Ludwig Wittgenstein's Tractatus Logico-Philosophicus
Ludwig Wittgenstein (1889-1951) was probably the most influential philosopher of the twentieth century, even though he only published one short book in his lifetime. This book, the Tractatus Logico-Philosophicus (Latin for logical/philosophical treatise) consists of numbered propositions. There are seven principal propositions or statements, and the rest of the book is a commentary on these. Some of the main ones, in reverse order, are:
7. What we cannot speak about we must pass over in silence.
4. A thought is a proposition with a sense.
3. A logical picture of facts is a thought.
2. What is the case--a fact--is the existence of states of affairs.

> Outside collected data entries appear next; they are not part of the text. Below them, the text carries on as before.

-- ==== Sys2Proof/WellFormed.lean ====
section
/-! DEFINITION. Which commands are well formed: the codebooks each opcode accepts (R72). -/

namespace Sys2Proof

/-- Each opcode accepts only the codebooks of its kind (R72). -/
def Instr.wf : Instr → Bool
  | .build _ => true
  | .decIdx _ => true
  | .decQuad c => c.kind == .quad
  | .decPair c => c.kind == .pairSigned || c.kind == .pairUnsigned
  | .decEsc c => c.kind == .esc
  | .decSf c => c.kind == .sf

/-- The command is one of the 36 the block accepts (R72, R78). -/
abbrev Instr.WellFormed (i : Instr) : Prop :=
  i.wf = true

/-- The codebook operand `c` of a command (R75). -/
def Instr.codebook : Instr → Codebook
  | .build c => c
  | .decIdx c => c
  | .decQuad c => c
  | .decPair c => c
  | .decEsc c => c
  | .decSf c => c

/-- The command has the port's cursor as an implicit operand: every command but BUILD (R75, R105). -/
def Instr.readsStream : Instr → Bool
  | .build _ => false
  | .decIdx _ => true
  | .decQuad _ => true
  | .decPair _ => true
  | .decEsc _ => true
  | .decSf _ => true

end Sys2Proof
end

1. The world is all that is the case.
The book presents us with three main ideas to consider:
a) The picture theory of meaning. Meaningful thoughts and sentences are pictures of actual or possible bits of the world. Anything about the world itself as a whole, or about things that are supposed to transcend the world, is meaningless. What cannot be said or thought, though, can be shown.
b) The metaphysics of the Tractatus. Propositions can be analyzed, in theory at least, into elementary propositions, which correspond directly with states of affairs. Their components are names of absolutely simple objects (rather like atoms or monads, only more simple, more basic). So the world is made up of different combinations of what we might call logical atoms.
c) Nonsense. According to the picture theory, all we can talk about is states of affairs. But the Tractatus is not about states of affairs. It is about the world as a whole, logic, the relation between language and the world as a whole, and so on. So mustn't this book itself be meaningless, according to its own theory of meaning? See 6.53 and 6.54. Wittgenstein says that indeed his propositions are nonsensical. What are we to make of this? One view is that he believes that some profoundly important truths (of a spiritual nature) are beyond language. The most common view is that Wittgenstein means that talk about logic, etc. is nonsensical in a somewhat technical sense. The other, 'postmodern' or 'austere' view is that he really means what he says in a straightforward way. This would make his early work quite similar to his later work (published after his death) in which he clearly rejects such things as the picture theory and any metaphysics implied by it. What would be the point of writing a nonsensical book? Perhaps to show that philosophy, taken to its logical conclusion, cannot help at all with the big problems of life. The methods of Kant cannot help with the problems of Kierkegaard.